Exercise goal: Please output exactly the part of the records below that opens with the line containing "let b := va / 2 ^ 30 % 2 ^ 20" and closes with the line containing "there (R162). -/", both lines included, and nothing else.

(Input Opens)

/-! ### The control opcode map (R65, R66, R67) -/

/-- Every mask of R65 and R66 keeps the bits from some position `k` up, so the bytes it matches are an aligned block. -/
theorem and_highMask_eq_iff {w : Nat} (k : Nat) {p : BitVec w} (hp : p.toNat % 2 ^ k = 0) (b : BitVec w) :
    b &&& (BitVec.allOnes w <<< k) = p ↔ p.toNat ≤ b.toNat ∧ b.toNat ≤ p.toNat + (2 ^ k - 1) := by
  have hpos : 0 < 2 ^ k := Nat.two_pow_pos k
  have hle : b.toNat / 2 ^ k * 2 ^ k ≤ b.toNat := Nat.div_mul_le_self _ _
  have hnat : (b >>> k <<< k).toNat = b.toNat / 2 ^ k * 2 ^ k := by
    rw [BitVec.toNat_shiftLeft, BitVec.toNat_ushiftRight, Nat.shiftLeft_eq, Nat.shiftRight_eq_div_pow,
      Nat.mod_eq_of_lt (hle.trans_lt b.isLt)]
  have hdiv : p.toNat = p.toNat / 2 ^ k * 2 ^ k := (Nat.div_mul_cancel (Nat.dvd_of_mod_eq_zero hp)).symm
  rw [← BitVec.shiftLeft_ushiftRight, ← BitVec.toNat_inj, hnat]
  constructor
  · intro h
    have := Nat.lt_div_mul_add (a := b.toNat) hpos
    omega
  · rintro ⟨hlo, hhi⟩
    have : b.toNat / 2 ^ k = p.toNat / 2 ^ k := by
      refine Nat.div_eq_of_lt_le (hdiv ▸ hlo) ?_
      rw [Nat.add_mul, ← hdiv]
      omega
    rw [this, ← hdiv]

theorem masked_msctrl (b : Byte) : b &&& 0xF8 = 0x40 ↔ 0x40 ≤ b.toNat ∧ b.toNat ≤ 0x47 := and_highMask_eq_iff 3 rfl b

theorem masked_ledbrt (b : Byte) : b &&& 0xFC = 0x54 ↔ 0x54 ≤ b.toNat ∧ b.toNat ≤ 0x57 := and_highMask_eq_iff 2 rfl b

theorem masked_keyinh (b : Byte) : b &&& 0xF8 = 0x58 ↔ 0x58 ≤ b.toNat ∧ b.toNat ≤ 0x5F := and_highMask_eq_iff 3 rfl b

theorem masked_rptdly (b : Byte) : b &&& 0xF0 = 0x60 ↔ 0x60 ≤ b.toNat ∧ b.toNat ≤ 0x6F := and_highMask_eq_iff 4 rfl b

theorem masked_rptint (b : Byte) : b &&& 0xF0 = 0x70 ↔ 0x70 ≤ b.toNat ∧ b.toNat ≤ 0x7F := and_highMask_eq_iff 4 rfl b

theorem masked_ledset (b : Byte) : b &&& 0x80 = 0x80 ↔ 0x80 ≤ b.toNat :=
  (and_highMask_eq_iff 7 rfl b).trans (and_iff_left (Nat.le_of_lt_succ b.isLt))

theorem masked_ctrlNop00 (b : Byte) : b &&& 0xC0 = 0x00 ↔ b.toNat ≤ 0x3F :=
  (and_highMask_eq_iff 6 rfl b).trans (and_iff_right (Nat.zero_le _))

theorem masked_ctrlNop48 (b : Byte) : b &&& 0xF8 = 0x48 ↔ 0x48 ≤ b.toNat ∧ b.toNat ≤ 0x4F := and_highMask_eq_iff 3 rfl b

theorem masked_ctrlNop50 (b : Byte) : b &&& 0xFC = 0x50 ↔ 0x50 ≤ b.toNat ∧ b.toNat ≤ 0x53 := and_highMask_eq_iff 2 rfl b

/-- The decoder's chain of masks as a chain of byte ranges. -/
theorem decodeCtrl_eq_ranges (b : Byte) :
    decodeCtrl b =
      (if 0x40 ≤ b.toNat ∧ b.toNat ≤ 0x47 then .msctrl (b.extractLsb' 0 1) (b.extractLsb' 1 2)
       else if 0x54 ≤ b.toNat ∧ b.toNat ≤ 0x57 then .ledbrt (b.extractLsb' 0 2)
       else if 0x58 ≤ b.toNat ∧ b.toNat ≤ 0x5F then .keyinh (b.extractLsb' 0 1) (b.extractLsb' 1 2)
       else if 0x60 ≤ b.toNat ∧ b.toNat ≤ 0x6F then .rptdly (b.extractLsb' 0 4)
       else if 0x70 ≤ b.toNat ∧ b.toNat ≤ 0x7F then .rptint (b.extractLsb' 0 4)
       else if 0x80 ≤ b.toNat then .ledset (b.extractLsb' 0 7)
       else if b.toNat ≤ 0x3F then .ctrlNop00 (b.extractLsb' 0 6)
       else if 0x48 ≤ b.toNat ∧ b.toNat ≤ 0x4F then .ctrlNop48 (b.extractLsb' 0 3)
       else .ctrlNop50 (b.extractLsb' 0 2)) := by
  simp only [decodeCtrl, masked_msctrl, masked_ledbrt, masked_keyinh, masked_rptdly, masked_rptint, masked_ledset,
    masked_ctrlNop00, masked_ctrlNop48]

/-- The nine ranges leave no byte out. -/
theorem exists_ctrlRow_selects (b : Byte) : ∃ r ∈ ctrlRows, r.selects b = true := by
  have hb : b.toNat < 256 := b.isLt
  simp only [ctrlRows, CtrlRow.selects, List.exists_mem_cons_iff, beq_iff_eq, masked_msctrl, masked_ledbrt, masked_keyinh,
    masked_rptdly, masked_rptint, masked_ledset, masked_ctrlNop00, masked_ctrlNop48, masked_ctrlNop50]
  omega

/-- Any two rows of the map differ in a bit that both of their masks look at. -/
theorem ctrlRows_pairwise_distinct :
    ctrlRows.Pairwise fun r r' => r.pattern &&& r'.mask ≠ r'.pattern &&& r.mask := by decide

theorem not_selects_of_distinct {r r' : CtrlRow} {b : Byte} (h : r.pattern &&& r'.mask ≠ r'.pattern &&& r.mask)
    (hr : r.selects b = true) : ¬ r'.selects b = true := by
  intro hr'
  simp only [CtrlRow.selects, beq_iff_eq] at hr hr'
  refine h ?_
  rw [← hr, ← hr', BitVec.and_assoc, BitVec.and_assoc, BitVec.and_comm r.mask]

/-- A list of which no two elements satisfy `p` and some element does keeps exactly one under the filter. -/
theorem length_filter_eq_one {α : Type} {l : List α} {p : α → Bool} (hex : ∃ x ∈ l, p x = true)
    (hne : l.Pairwise fun x y => p x = true → ¬ p y = true) : (l.filter p).length = 1 := by
  obtain ⟨x, hx, hpx⟩ := hex
  have hfil : (l.filter p).Pairwise fun x y => p x = true → ¬ p y = true := hne.filter p
  have hall : ∀ y ∈ l.filter p, p y = true := fun y hy => (List.mem_filter.mp hy).2
  have hmem : x ∈ l.filter p := List.mem_filter.mpr ⟨hx, hpx⟩
  match hl : l.filter p with
  | [] => simp [hl] at hmem
  | [_] => rfl
  | y :: z :: _ =>
    rw [hl] at hfil hall
    exact absurd (hall z (by simp)) (List.rel_of_pairwise_cons hfil (by simp) (hall y (by simp)))

theorem length_selecting_ctrlRows (b : Byte) : (ctrlRows.filter fun r => r.selects b).length = 1 :=
  length_filter_eq_one (exists_ctrlRow_selects b) (ctrlRows_pairwise_distinct.imp not_selects_of_distinct)

/-! ### A control byte is the encoding of its command -/

/-- The bits from position `k` up, from the aligned block that the word lies in. -/
theorem extractLsb'_of_range {w k m : Nat} {b : BitVec w} (p : BitVec m) (hlo : p.toNat * 2 ^ k ≤ b.toNat)
    (hhi : b.toNat < (p.toNat + 1) * 2 ^ k) : b.extractLsb' k m = p := by
  rw [← BitVec.toNat_inj, BitVec.extractLsb'_toNat, Nat.shiftRight_eq_div_pow, Nat.div_eq_of_lt_le hlo hhi,
    Nat.mod_eq_of_lt p.isLt]

/-- A pattern's fixed bits followed by the operand slice are the word, for a word of the pattern's block. -/
theorem fixed_append_slice {m k : Nat} (p : BitVec m) {b : BitVec (m + k)} (hlo : p.toNat * 2 ^ k ≤ b.toNat)
    (hhi : b.toNat < (p.toNat + 1) * 2 ^ k) : p ++ b.extractLsb' 0 k = b := by
  rw [← extractLsb'_of_range p hlo hhi, BitVec.extractLsb'_append_extractLsb'_eq_extractLsb' (Nat.zero_add k).symm,
    BitVec.extractLsb'_eq_self]

/-- The same for the two patterns whose operand is cut into the ignored bits 2:1 and bit 0 (R152, R154). -/
theorem fixed_append_two_slices (p : BitVec 5) {b : Byte} (hlo : p.toNat * 8 ≤ b.toNat)
    (hhi : b.toNat < (p.toNat + 1) * 8) : p ++ b.extractLsb' 1 2 ++ b.extractLsb' 0 1 = b := by
  rw [← extractLsb'_of_range (k := 3) p hlo hhi]
  simp (disch := rfl) only [BitVec.extractLsb'_append_extractLsb'_eq_extractLsb', BitVec.extractLsb'_eq_self]

/-- Every byte is the encoding of the command it selects: its range fixes the pattern's bits, the slices are the rest. -/
theorem encode_decodeCtrl (b : Byte) : encode (decodeCtrl b) = (.input .ctrlByte, [b]) := by
  have hb : b.toNat < 256 := b.isLt
  have onPort {c : Byte} (h : c = b) : (Port.input .ctrlByte, [c]) = (.input .ctrlByte, [b]) := by rw [h]
  rw [decodeCtrl_eq_ranges]
  split_ifs with hms hled hinh hrdly hrint hset h00 h48
  · exact onPort (fixed_append_two_slices 0b01000 hms.1 (Nat.lt_succ_of_le hms.2))
  · exact onPort (fixed_append_slice (0b010101 : BitVec 6) hled.1 (Nat.lt_succ_of_le hled.2))
  · exact onPort (fixed_append_two_slices 0b01011 hinh.1 (Nat.lt_succ_of_le hinh.2))
  · exact onPort (fixed_append_slice (0b0110 : BitVec 4) hrdly.1 (Nat.lt_succ_of_le hrdly.2))
  · exact onPort (fixed_append_slice (0b0111 : BitVec 4) hrint.1 (Nat.lt_succ_of_le hrint.2))
  · exact onPort (fixed_append_slice (0b1 : BitVec 1) hset hb)
  · exact onPort (fixed_append_slice (0b00 : BitVec 2) (Nat.zero_le _) (Nat.lt_succ_of_le h00))
  · exact onPort (fixed_append_slice (0b01001 : BitVec 5) h48.1 (Nat.lt_succ_of_le h48.2))
  · have h50 : 0x50 ≤ b.toNat ∧ b.toNat < 0x54 := by omega
    exact onPort (fixed_append_slice (0b010100 : BitVec 6) h50.1 h50.2)

/-! ### TICK's number (R64, R173; log 3) -/

/-- What bytes add to the number written before them stands in the places below it. -/
theorem foldl_bytes_div (bs : List Byte) (a : Nat) :
    bs.foldl (fun n b => n * 256 + b.toNat) a / 256 ^ bs.length = a := by
  induction bs generalizing a with
  | nil => simp
  | cons b bs ih =>
    have hb : b.toNat < 256 := b.isLt
    rw [List.foldl_cons, List.length_cons, Nat.pow_succ, ← Nat.div_div_eq_div_mul, ih]
    omega
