/-- The opcodes 0xc0 to 0xcf: the fields of one head and tail, or none when step 5 of R250 fails. -/
def decc (lo : BitVec 4) (dd : BitVec 6) (tl : BitVec 48) : Option Instr :=
  match lo.toNat with
  | 0 => if fld tl 36 6 == 0 && fld tl 30 6 == 0 && fld tl 11 2 == 0 && fld tl 8 3 == 0 && fld tl 1 7 == 0 then (reg5 dd).bind fun d => (tselOf (fld tl 21 5)).bind fun ts => some (.vld d (Src.ofBits (fld tl 42 6)) ((fld tl 26 4)) ts ((fld tl 13 8)) (bit (fld tl 0 1))) else none
  | 1 => if fld tl 30 6 == 0 && fld tl 11 2 == 0 && fld tl 8 3 == 0 && fld tl 1 7 == 0 then (reg5 dd).bind fun d => (tselOf (fld tl 21 5)).bind fun ts => some (.vlds d (Src.ofBits (fld tl 42 6)) (Src.ofBits (fld tl 36 6)) ((fld tl 26 4)) ts ((fld tl 13 8)) (bit (fld tl 0 1))) else none
  | 2 => if fld tl 8 3 == 0 && fld tl 2 6 == 0 then (reg5 dd).bind fun d => (reg5 (fld tl 36 6)).bind fun i => (tselOf (fld tl 21 5)).bind fun ts => (Pol.ofBits (fld tl 11 2)).bind fun pol => some (.vldx d (Src.ofBits (fld tl 42 6)) i (Src.ofBits (fld tl 30 6)) ((fld tl 26 4)) ts ((fld tl 13 8)) pol (bit (fld tl 0 1)) (bit (fld tl 1 1))) else none
  | 3 => if fld tl 36 6 == 0 && fld tl 30 6 == 0 && fld tl 11 2 == 0 && fld tl 8 3 == 0 && fld tl 0 8 == 0 then (reg5 dd).bind fun d => (tselOf (fld tl 21 5)).bind fun ts => some (.vldff d (Src.ofBits (fld tl 42 6)) ((fld tl 26 4)) ts ((fld tl 13 8))) else none
  | 4 => (if fld tl 36 6 == 0 && fld tl 30 6 == 0 && fld tl 11 2 == 0 && fld tl 8 3 == 0 && fld tl 0 1 == 0 && fld tl 1 7 == 0 then (reg5 dd).bind fun v => (tselOf (fld tl 21 5)).bind fun ts => some (.vst v (Src.ofBits (fld tl 42 6)) ((fld tl 26 4)) ts ((fld tl 13 8))) else none) <|>
    (if fld tl 30 6 == 0 && fld tl 11 2 == 0 && fld tl 8 3 == 0 && fld tl 0 1 == 1 && fld tl 1 7 == 0 then (reg5 dd).bind fun v => (tselOf (fld tl 21 5)).bind fun ts => some (.vstNf v (Src.ofBits (fld tl 42 6)) (Src.ofBits (fld tl 36 6)) ((fld tl 26 4)) ts ((fld tl 13 8))) else none)
  | 5 => if fld tl 30 6 == 0 && fld tl 11 2 == 0 && fld tl 8 3 == 0 && fld tl 0 8 == 0 then (reg5 dd).bind fun v => (tselOf (fld tl 21 5)).bind fun ts => some (.vsts v (Src.ofBits (fld tl 42 6)) (Src.ofBits (fld tl 36 6)) ((fld tl 26 4)) ts ((fld tl 13 8))) else none
  | 6 => if fld tl 8 3 == 0 && fld tl 0 8 == 0 then (reg5 dd).bind fun v => (reg5 (fld tl 36 6)).bind fun i => (tselOf (fld tl 21 5)).bind fun ts => (Pol.ofBits (fld tl 11 2)).bind fun pol => some (.vstx v (Src.ofBits (fld tl 42 6)) i (Src.ofBits (fld tl 30 6)) ((fld tl 26 4)) ts ((fld tl 13 8)) pol) else none
  | 7 => if fld tl 8 3 == 0 && fld tl 2 6 == 0 then (reg5 dd).bind fun v => (reg5 (fld tl 36 6)).bind fun i => (tselOf (fld tl 21 5)).bind fun ts => (Pol.ofBits (fld tl 11 2)).bind fun pol => (BankOp.ofBits (fld tl 0 2)).bind fun op => some (.vscadd (Src.ofBits (fld tl 42 6)) i v (Src.ofBits (fld tl 30 6)) ((fld tl 26 4)) ts ((fld tl 13 8)) pol op) else none
  | 8 => if fld tl 30 6 == 0 && fld tl 11 2 == 0 && fld tl 8 3 == 0 && fld tl 0 8 == 0 then (reg5 dd).bind fun d => (reg5 (fld tl 36 6)).bind fun i => (tselOf (fld tl 21 5)).bind fun ts => some (.vspld d (Src.ofBits (fld tl 42 6)) i ((fld tl 26 4)) ts ((fld tl 13 8))) else none
  | 9 => if fld tl 30 6 == 0 && fld tl 11 2 == 0 && fld tl 8 3 == 0 && fld tl 0 8 == 0 then (reg5 dd).bind fun v => (reg5 (fld tl 36 6)).bind fun i => (tselOf (fld tl 21 5)).bind fun ts => some (.vspst v (Src.ofBits (fld tl 42 6)) i ((fld tl 26 4)) ts ((fld tl 13 8))) else none
  | 10 => if fld tl 11 2 == 0 && fld tl 8 3 == 0 && fld tl 3 5 == 0 then (reg5 dd).bind fun d => (reg5 (fld tl 36 6)).bind fun i => (reg5 (fld tl 30 6)).bind fun c => (tselOf (fld tl 21 5)).bind fun ts => (SpOp.ofBits (fld tl 0 3)).bind fun op => some (.vspamo d (Src.ofBits (fld tl 42 6)) i c ((fld tl 26 4)) ts ((fld tl 13 8)) op) else none
  | 11 => if dd == 0 && fld tl 30 6 == 0 && fld tl 11 2 == 0 && fld tl 8 3 == 0 && fld tl 1 7 == 0 then (tselOf (fld tl 21 5)).bind fun ts => some (.vpf (Src.ofBits (fld tl 42 6)) (osrcOf (fld tl 36 6)) ((fld tl 26 4)) ts ((fld tl 13 8)) (bit (fld tl 0 1))) else none
  | _ => none

/-- The opcodes 0xd0 to 0xdf: the fields of one head and tail, or none when step 5 of R250 fails. -/
def decd (lo : BitVec 4) (dd : BitVec 6) (tl : BitVec 48) : Option Instr :=
  match lo.toNat with
  | 0 => if fld tl 30 6 == 0 && fld tl 13 8 == 0 && fld tl 11 2 == 0 && fld tl 8 3 == 0 && fld tl 0 8 == 0 then (reg4 dd).bind fun d => (reg5 (fld tl 42 6)).bind fun k => (reg5 (fld tl 36 6)).bind fun v => (tselOf (fld tl 21 5)).bind fun ts => some (.xins d k v ((fld tl 26 4)) ts) else none
  | 1 => if fld tl 36 6 == 0 && fld tl 13 8 == 0 && fld tl 11 2 == 0 && fld tl 8 3 == 0 && fld tl 0 8 == 0 then (reg5 dd).bind fun d => (reg5 (fld tl 42 6)).bind fun k => (reg4 (fld tl 30 6)).bind fun f => (tselOf (fld tl 21 5)).bind fun ts => some (.xlkp d k f ((fld tl 26 4)) ts) else none
  | 2 => if fld tl 30 6 == 0 && fld tl 13 8 == 0 && fld tl 11 2 == 0 && fld tl 0 8 == 0 then (reg4 dd).bind fun d => (reg5 (fld tl 42 6)).bind fun k => (reg5 (fld tl 36 6)).bind fun v => (tselOf (fld tl 21 5)).bind fun ts => (Rm.ofBits (fld tl 8 3)).bind fun rm => some (.xacc d k v ((fld tl 26 4)) ts rm) else none
  | 3 => if fld tl 36 6 == 0 && fld tl 30 6 == 0 && fld tl 13 8 == 0 && fld tl 11 2 == 0 && fld tl 8 3 == 0 && fld tl 0 8 == 0 then (reg4 dd).bind fun d => (reg5 (fld tl 42 6)).bind fun k => (tselOf (fld tl 21 5)).bind fun ts => some (.xdel d k ((fld tl 26 4)) ts) else none
  | 4 => if fld tl 36 6 == 0 && fld tl 30 6 == 0 && fld tl 26 4 == 0 && fld tl 13 8 == 0 && fld tl 11 2 == 0 && fld tl 8 3 == 0 && fld tl 0 8 == 0 then (reg5 dd).bind fun k => (reg5 (fld tl 42 6)).bind fun v => (tselOf (fld tl 21 5)).bind fun ts => some (.xdrain k v ts) else none
  | 5 => if dd == 0 && fld tl 42 6 == 0 && fld tl 36 6 == 0 && fld tl 30 6 == 0 && fld tl 26 4 == 0 && fld tl 21 5 == 0 && fld tl 13 8 == 0 && fld tl 11 2 == 0 && fld tl 8 3 == 0 && fld tl 0 8 == 0 then some .xclr else none
  | 6 => if fld tl 42 6 == 0 && fld tl 36 6 == 0 && fld tl 30 6 == 0 && fld tl 26 4 == 0 && fld tl 21 5 == 0 && fld tl 13 8 == 0 && fld tl 11 2 == 0 && fld tl 8 3 == 0 && fld tl 0 8 == 0 then (reg5 dd).bind fun d => some (.xcnt d) else none
  | 8 => if dd == 0 && fld tl 26 4 == 0 && fld tl 21 5 == 0 && fld tl 13 8 == 0 && fld tl 11 2 == 0 && fld tl 8 3 == 0 && fld tl 2 6 == 0 then (KnotFmt.ofBits (fld tl 0 2)).bind fun f => some (.tbset (Src.ofBits (fld tl 42 6)) (Src.ofBits (fld tl 36 6)) (Src.ofBits (fld tl 30 6)) f) else none
  | 9 => if fld tl 36 6 == 0 && fld tl 30 6 == 0 && fld tl 13 8 == 0 && fld tl 11 2 == 0 && fld tl 0 8 == 0 then (reg5 dd).bind fun d => (reg5 (fld tl 42 6)).bind fun a => (tselOf (fld tl 21 5)).bind fun ts => (Rm.ofBits (fld tl 8 3)).bind fun rm => some (.vtint d a ((fld tl 26 4)) ts rm) else none
  | 10 => if fld tl 36 6 == 0 && fld tl 30 6 == 0 && fld tl 13 8 == 0 && fld tl 11 2 == 0 && fld tl 0 8 == 0 then (reg5 dd).bind fun d => (reg5 (fld tl 42 6)).bind fun a => (tselOf (fld tl 21 5)).bind fun ts => (Rm.ofBits (fld tl 8 3)).bind fun rm => some (.vtlkp d a ((fld tl 26 4)) ts rm) else none
  | _ => none
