-- ==== Sys2Proof/Machine/Cache.lean ====
section
/-! DEFINITION. Data below the registers: channels with their combining buffers and undo log (R67, R69 to R75), L2 (R160, R161), causal
batches (R197, R198), L1 (R158, R159) and the scopes that move data between them (R189 to R200). -/

namespace Sys2Proof.Machine
open Sys2Proof

/-! ## Causal batches (R197, R198) -/

/-- A component of a die's vector clock. -/
def Mach.vc (m : Mach) (d k : Nat) : Nat := (m.die d).vc.get 0 k
/-- The vector clock of a die as a list. -/
def Mach.vcList (m : Mach) (d : Nat) : List Nat := (List.range 4).map (m.vc d)
/-- `a` is at or past `b`, compared as a difference modulo 2^32 (R197). -/
def clockGe (a b : Nat) : Bool := (a + 2 ^ 32 - b % 2 ^ 32) % 2 ^ 32 < 2 ^ 31
/-- The die that a write of a batch goes to. -/
def BWrite.die : BWrite → Nat
  | .sec mpa .. => dieOfMpa mpa
  | .upd u => dieOfMpa u.mpa
/-- The line that a write of a batch touches. -/
def BWrite.line : BWrite → Nat
  | .sec mpa .. => mpa / 1024
  | .upd u => u.mpa / 1024

/-- A die may close its batch: no other die holds 1,024 unapplied batches of it (R197). -/
def Mach.canClose (m : Mach) (d : Nat) : Bool :=
  (List.range 4).all fun e => e == d || ((m.die e).rx.filter fun b => b.src.toNat == d).length < 1024

/-- Close the open batch of a die (R198): its clock rises, and every other die that it reaches receives its part or the header. The
part of a die that no path leads to is dropped with an event (R18); DESIGN CHOICE, unsafe (log 160): one event for each such die, with its first
address and the number of writes. While a die holds 1,024 of its batches, it waits (R197). -/
def Mach.closeBatch (m : Mach) (d : Nat) : Mach :=
  let x := m.die d
  if x.batch.isEmpty then m
  else if !m.canClose d then m.stalls
  else
    let m := m.setDie d { x with batch := [], batchAge := 0, vc := x.vc.set d ((x.vc.get 0 d + 1) % 2 ^ 32) }
    let st := m.vcList d
    (List.range 4).foldl (fun m e =>
      let part := x.batch.filter (·.die == e)
      if e = d then m
      else if !m.reach d e then (if part.isEmpty || (m.die e).resetting then m else m.logErr d 0x08 0 (w64 (e * 2 ^ 37)) (w64 part.length))
      else m.modDie e fun y => { y with rx := y.rx ++ [⟨BitVec.ofNat 2 d, st, part⟩] }) m

/-- Put a write into the open batch (R198); a batch of 64 sectors closes. DESIGN CHOICE, unsafe (log 168): each write counts, a bank update and a
repeated sector too. -/
def Mach.batchPush (m : Mach) (d : Nat) (w : BWrite) : Mach :=
  let m := m.modDie d fun x => { x with batch := x.batch ++ [w] }
  if 64 ≤ (m.die d).batch.length then m.closeBatch d else m

/-- A move that waits for a read keeps the closing of its die's batch that the read has caused (R198). -/
def Mach.keepClose (m0 m : Mach) (die : Nat) : Mach := if (m.die die).batch.isEmpty then m0.closeBatch die else m0

/-! ## L2 (R160, R161) -/

/-- The slice and set of a line (R160). -/
def l2Place (asn : BitVec 16) (sec : Nat) : Nat × Nat :=
  let va := sec * 128
  let a := va / 2 ^ 10 % 2 ^ 20
  let b := va / 2 ^ 30 % 2 ^ 20
  let c := va / 2 ^ 50 % 2 ^ 7 * 2 ^ 13 + asn.toNat % 2 ^ 13
  ((a ^^^ b ^^^ c ^^^ (asn.toNat / 2 ^ 13)) % 384, va / 2 ^ 10 % 16)

/-- A write-back into a line that an instruction cache of the die has filled from drops it there (R162). -/
def Mach.icDrop (m : Mach) (die : Nat) (pid : BitVec 4) (asn : BitVec 16) (line : Nat) : Mach :=
  m.withDev fun d =>
    { d with cores := d.cores.map fun (k, c) =>
        if dieOfCore k = die then (k, { c with ic := c.ic.filter fun s => !(s.pid == pid && s.asn == asn && s.sec / 8 == line) }) else (k, c) }

/-- A write that no path leads to its die's memory is dropped and logged (R18, R21). -/
def Mach.lostWrite (m : Mach) (die mpa : Nat) : Mach := m.logErr die 0x08 0 (w64 mpa) 1

/-- Write the dirty bytes of an L2 sector below it (R159, R161): to the channel, or into the open batch when the frame is remote. A
sector whose translation has gone is dropped with an event (R58), as one is to which no path leads (R18). None when a Frost sector finds no log
space. -/
def Mach.l2Down (m : Mach) (die : Nat) (s : L2Sec) (forced : Bool) : Option Mach :=
  if s.mask = 0 && !s.pois then some m
  else
    let va := s.sec * 128
    let (f, m) := m.frameOf die (some s.pid) s.asn va
    match f with
    | none => some (m.goneEvent die (some s.pid) s.asn va 1)
    | some (mpa, frost) =>
      if s.mask = 0 then some m
      else if !m.reach die (dieOfMpa mpa) then some (m.lostWrite die mpa)
      else if dieOfMpa mpa = die then m.chanWrite mpa s.data s.mask s.pois frost s.pid forced
      else some (m.batchPush die (.sec mpa s.data s.mask s.pois frost s.pid forced))

/-- Same tags. -/
def L2Sec.is (s : L2Sec) (pid : BitVec 4) (asn : BitVec 16) (sec : Nat) : Bool := s.pid == pid && s.asn == asn && s.sec == sec
/-- Same line. -/
def L2Sec.inLine (s : L2Sec) (pid : BitVec 4) (asn : BitVec 16) (line : Nat) : Bool :=
  s.pid == pid && s.asn == asn && s.sec / 8 == line

/-- Write back and drop every sector of a line (R67, R192). -/
def Mach.l2Evict (m : Mach) (die : Nat) (pid : BitVec 4) (asn : BitVec 16) (line : Nat) (forced : Bool) : Option Mach :=
  let ss := (m.die die).l2.filter (·.inLine pid asn line)
  let m? := ss.foldl (fun m? s => m?.bind fun m => m.l2Down die s forced) (some m)
  m?.map fun m => m.modDie die fun d => { d with l2 := d.l2.filter fun s => !s.inLine pid asn line }

/-- The lines of a slice and set, most recently used first, without repeats. -/
def linesOf (ss : List L2Sec) (place : Nat × Nat) : List (BitVec 4 × BitVec 16 × Nat × Bool) :=
  ss.foldl (fun acc s =>
    if l2Place s.asn s.sec = place && !acc.any (fun x => s.inLine x.1 x.2.1 x.2.2.1) then acc ++ [(s.pid, s.asn, s.sec / 8, s.pinned)]
    else acc) []

/-- Try to evict lines from the least recently used on until one goes. -/
def Mach.evictFirst (m : Mach) (die : Nat) : List (BitVec 4 × BitVec 16 × Nat × Bool) → Option Mach
  | [] => none
  | (p, a, l, _) :: r => match m.l2Evict die p a l false with
    | some m => some m
    | none => m.evictFirst die r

(Input Closes)

Result:
  let b := va / 2 ^ 30 % 2 ^ 20
  let c := va / 2 ^ 50 % 2 ^ 7 * 2 ^ 13 + asn.toNat % 2 ^ 13
  ((a ^^^ b ^^^ c ^^^ (asn.toNat / 2 ^ 13)) % 384, va / 2 ^ 10 % 16)

/-- A write-back into a line that an instruction cache of the die has filled from drops it there (R162). -/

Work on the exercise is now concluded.